ハヤテが運んだ餌に結んだロープを、ドックの作業員達が大型巻き取り機で巻き取っていた時に事態は動いた。
「違うぞバルト君! これは巻き取り機の故障じゃない! 怪物だ! 怪物が餌に食らいついたんだ!」
ピンと張ったロープはギシギシと音を立てて軋み、今にも千切れそうだ。
浮足立つ作業員達にこのドックの社長、バルトが一喝した。
「馬鹿野郎! 何をオタついてやがる! 怪物が食い付いたんだ! 引け! 引くんだよ! 急げ! ソーレ!」
「「「「お、おう! ソーレ! ソーレ!」」」」
バルトの檄で我に返った作業員達は慌ててロープに縋り付いた。
しかし、全員で力の限り引っ張るが、ロープは大地に打ち込まれているかのようにびくともしない。
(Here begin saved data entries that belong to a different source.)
/-- 20_memory.md R28. A SAMPLE that does not refresh is idempotent; a refresh is not, and repeating it steps the LFSR
again. The spec's own inference: "[derived: from 41_commands.md rules R60 to R68 and 60_exceptions.md rule R74]". -/
def Obligations.OnlyARefreshIsNotIdempotent : Prop :=
  ∀ (c : Channel) (phase : Phase) (pw : PulseWidth) (s : State),
    (refreshes (.sample c phase pw) s = false →
      ∃ t, exec (.sample c phase pw) s = .next t ∧ exec (.sample c phase pw) t = .next t ∧
        t = { s with rsp := t.rsp }) ∧
    (refreshes (.sample c phase pw) s = true →
      ∃ t u, exec (.sample c phase pw) s = .next t ∧ exec (.sample c phase pw) t = .next u ∧
        t.lfsr = lfsrStep s.lfsr ∧ u.lfsr = lfsrStep (lfsrStep s.lfsr) ∧
        (s.lfsr ≠ 0#16 → u.lfsr ≠ t.lfsr))

/-! ### Runs -/

/-- 20_memory.md R30. A run over a sequence of edges is the sequential composition of the runs over its parts. -/
def Obligations.RunsCompose : Prop :=
  ∀ (xs ys : List Edge) (s : State),
    runEdges (xs ++ ys) s =
      match runEdges xs s with
      | .next t => runEdges ys t
      | .fault r => .fault r
      | .refused r => .refused r

/-- 60_exceptions.md R74. Over a run without reset from `err = 0`, `err = 0` at the end exactly when no illegal word
was sent. -/
def Obligations.ErrAtTheEndTellsIllegalWords : Prop :=
  ∀ (es : List Edge) (s : State), (∀ e ∈ es, e.rst = false) → s.err = false →
    ∃ t, runEdges es s = .next t ∧ (t.err = false ↔ ∀ e ∈ es, e.isIllegal = false)

/-- 41_commands.md R71. Of two refreshes on two NOISE channels the one accepted first gets the LFSR's next value and
the other the value after it, whichever channels and phases they are. The spec's own inference: "[derived: from rule
R63 and 20_memory.md rule R30]". -/
def Obligations.SharedLfsrServesInOrder : Prop :=
  ∀ (a b : Channel) (p q : Phase) (v w : PulseWidth) (s : State), a ≠ b →
    s.readWsel a = .noise → s.readWsel b = .noise → 0x4000 ≤ p.toNat → 0x4000 ≤ q.toNat →
      ∃ t u, exec (.sample a p v) s = .next t ∧ exec (.sample b q w) t = .next u ∧
        t.rsp.sample = noiseValue (lfsrStep s.lfsr) ∧
        u.rsp.sample = noiseValue (lfsrStep (lfsrStep s.lfsr)) ∧
        u.lfsr = lfsrStep (lfsrStep s.lfsr)

/-- 70_reset_and_hazards.md R90. Switching channel a onto NOISE restarts the noise of every other NOISE channel b:
its next refresh gives the first value after the seed, whatever came before. The spec's own inference: "[derived: from
41_commands.md rules R63 and R67]". -/
def Obligations.ReseedReachesEveryNoiseChannel : Prop :=
  ∀ (a b : Channel) (p : Phase) (v : PulseWidth) (s : State),
    s.readWsel a ≠ .noise → s.readWsel b = .noise → 0x4000 ≤ p.toNat →
      ∃ t u, exec (.selNoise a) s = .next t ∧ exec (.sample b p v) t = .next u ∧
        t.readLatch b = s.readLatch b ∧ u.rsp.sample = noiseValue (lfsrStep Config.lfsrSeed)

/-- 40_waveforms.md R58, 90_conflicts.md C2. Over any run without reset and without SEL.NOISE, the noise samples the
refreshes give, in order and over all channels, are the values of the LFSR's sequence from its value at the start,
and the LFSR ends where the sequence does. R58 is marked as the spec's own inference: "[derived: from rule R51, by
iterating it from 0xACE1 until it returned ...]". -/
def Obligations.NoiseIsTheLfsrSequence : Prop :=
  ∀ (es : List Edge) (s : State),
    (∀ e ∈ es, e.rst = false ∧ ∀ c, e.executes? ≠ some (.selNoise c)) →
      ∃ t, runEdges es s = .next t ∧
        t.lfsr = lfsrSteps ((replies es s).countP (·.refresh)) s.lfsr ∧
        ((replies es s).filter (·.refresh)).map (·.sample) =
          (List.range ((replies es s).countP (·.refresh))).map
            fun k => noiseValue (lfsrSteps (k + 1) s.lfsr)

/-! ### The obliging caller -/

/-- 41_commands.md R69. Noise pacing: a NOISE channel whose caller advances it by `f < QUARTER` each tick from a
stored phase below QUARTER refreshes `(ph_0 + N * f) / QUARTER` times in N ticks, keeps every stored phase below
QUARTER, never wraps an addition, and ends at the phase left over. The spec's own inference: "[derived: from rules R62
and R63 and 70_reset_and_hazards.md rule R86]". The caller is log entry 12's. -/
def Obligations.NoisePacing : Prop :=
  ∀ (n : Nat) (k : Caller) (s : State) (c : Channel),
    s.readWsel c = .noise → (k.freq.get c).toNat < 0x4000 → (k.phase.get c).toNat < 0x4000 →
      ∃ k' t, Caller.ticks n k s = .next (k', t) ∧
        (k'.phase.get c).toNat < 0x4000 ∧
        (k'.advanced c).toNat = (k'.phase.get c).toNat + (k.freq.get c).toNat ∧
        (k'.phase.get c).toNat = (k.phase.get c).toNat + n * (k.freq.get c).toNat
          - 0x4000 * (((k.phase.get c).toNat + n * (k.freq.get c).toNat) / 0x4000) ∧
        k'.refreshes c = k.refreshes c +
          ((k.phase.get c).toNat + n * (k.freq.get c).toNat) / 0x4000

/-- 41_commands.md R70. One tick of a NOISE channel at any frequency: it refreshes exactly when the advanced phase is
at or above QUARTER, once at most, and the stored phase then grows by `f - QUARTER` modulo 2^16. The spec's own inference:
"[derived: from rules R62 and R63]". The caller is log entry 12's. -/
def Obligations.NoiseTickAtAnyFrequency : Prop :=
  ∀ (k : Caller) (s : State) (c : Channel), s.readWsel c = .noise →
    ∃ k' t, Caller.tick k s = .next (k', t) ∧
      (0x4000 ≤ (k.phase.get c + k.freq.get c).toNat →
        k'.phase.get c = k.phase.get c + (k.freq.get c - 0x4000#16) ∧
        k'.refreshes c = k.refreshes c + 1) ∧
      ((k.phase.get c + k.freq.get c).toNat < 0x4000 →
        k'.phase.get c = k.phase.get c + k.freq.get c ∧ k'.refreshes c = k.refreshes c)

/-- 70_reset_and_hazards.md R86. A channel that is not NOISE has, after N ticks of frequency f, the phase
`(initial_phase + N*f) mod 2^16`, and it has never refreshed. The spec's own inference: "[derived: from 41_commands.md
rule R61]". The caller is log entry 12's. -/
def Obligations.TonePhaseAfterTicks : Prop :=
  ∀ (n : Nat) (k : Caller) (s : State) (c : Channel), s.readWsel c ≠ .noise →
    ∃ k' t, Caller.ticks n k s = .next (k', t) ∧
      (k'.phase.get c).toNat = ((k.phase.get c).toNat + n * (k.freq.get c).toNat) % 2 ^ 16 ∧
      k'.refreshes c = k.refreshes c ∧ t.readWsel c = s.readWsel c

/-- 70_reset_and_hazards.md R87, R88. The order the caller must keep holds exactly of the streams made of whole TICKs,
the SAMPLEs of channels 0, 1, 2, 3 with nothing between them, and of single other commands between ticks. So streams
that keep it can follow one another. -/
def Obligations.TickOrderIsWholeTicks : Prop :=
  (∀ is : List Instr, keepsTickOrder 0 is = true ↔
    ∃ blocks : List (List Instr), is = blocks.flatten ∧ ∀ b ∈ blocks,
      (∃ (p0 p1 p2 p3 : Phase) (w0 w1 w2 w3 : PulseWidth),
        b = [.sample 0 p0 w0, .sample 1 p1 w1, .sample 2 p2 w2, .sample 3 p3 w3]) ∨
      (∃ i : Instr, b = [i] ∧ ∀ c phase pw, i ≠ .sample c phase pw)) ∧
  (∀ is js : List Instr, keepsTickOrder 0 is = true → keepsTickOrder 0 js = true →
    keepsTickOrder 0 (is ++ js) = true)

/-- 70_reset_and_hazards.md R86, R87, R89. A tick of the caller is the machine's run over one whole TICK: from every
caller and state it completes, the four SAMPLEs carry each channel's advanced phase and pulse width in channel order,
the machine ends where that run ends, with the ports' coming edges as they were, and the caller has heard the run's
four responses. The caller is log entry 12's. -/
def Obligations.CallerTickRunsOneWholeTick : Prop :=
  ∀ (k : Caller) (s : State) (commands : List Instr),
    commands = [.sample 0 (k.advanced 0) (k.width.get 0), .sample 1 (k.advanced 1) (k.width.get 1),
      .sample 2 (k.advanced 2) (k.width.get 2), .sample 3 (k.advanced 3) (k.width.get 3)] →
    keepsTickOrder 0 commands = true ∧
    ∃ k' t, Caller.tick k s = .next (k', t) ∧
      runEdges (commands.map fun i => Edge.command (encode i)) s = .next (t.withInputs []) ∧ t.inputs = s.inputs ∧
      k'.heard = (([0, 1, 2, 3] : List Channel).zip
        (replies (commands.map fun i => Edge.command (encode i)) s)).reverse ++ k.heard
end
「くそが! コイツは聖国の技術者が設計した大型巻き取り機だぞ! それを怪物の野郎、どんだけ馬鹿力をしてやがるんだ!」
思わず悪態が洩れるバルト。
ハッと我に返った騎士団の隊長が部下達に命じた。
「何をしている! 俺達も力を貸すんだ!」
「「「「は、はい! せーの! ソーレ! ソーレ!」」」」
水運商ギルドの副支部長のオミールが、自分の部下達に振り返った。
「我々も手伝うぞ! 全員で怪物を釣り上げるんだ!」
オミールはそう怒鳴ると、率先して作業員の中に飛び込んでロープを掴んだ。
上司の行動を見て慌てて追従するギルド職員達。
「「「「ソーレ! ソーレ!」」」」
ハヤテがドワーフと呼ぶ鍛冶屋達が、ギルドの眼鏡少女ヤロヴィナが、サルート家執事のホンザが、この場にいる者全員がロープを掴み、声を合わせて引っ張った。
「ソーレ! ソーレ! よし! 動いたぞ! ソーレ! ソーレ! この調子だ! ソーレ! ソーレ!」
聖国の技術者が設計したという大型巻き取り機は、この大きな負荷に良く耐えた。
巻き取り機は軋み音を立てながら、ジリジリとロープを巻き上げていった。
「いいぞ、いいぞ! 怪物だって生き物だ! 弱って来ているに違いねえ! ソーレ! ソーレ!」
「「「「「「「「ソーレ! ソーレ! ソーレ! ソーレ!」」」」」」」」
どれだけの時間が過ぎたのだろうか。
全員が汗だくになり、握力も限界を迎えそうになった頃、ザッと海が盛り上がると巨大な影が姿を現した。
「怪物だ! 野郎とうとう姿を見せやがった!」
「いいぞ! もう一息だ! 声を出せ!」
彼らは喉も枯れよと叫びながらラストスパートをかけた。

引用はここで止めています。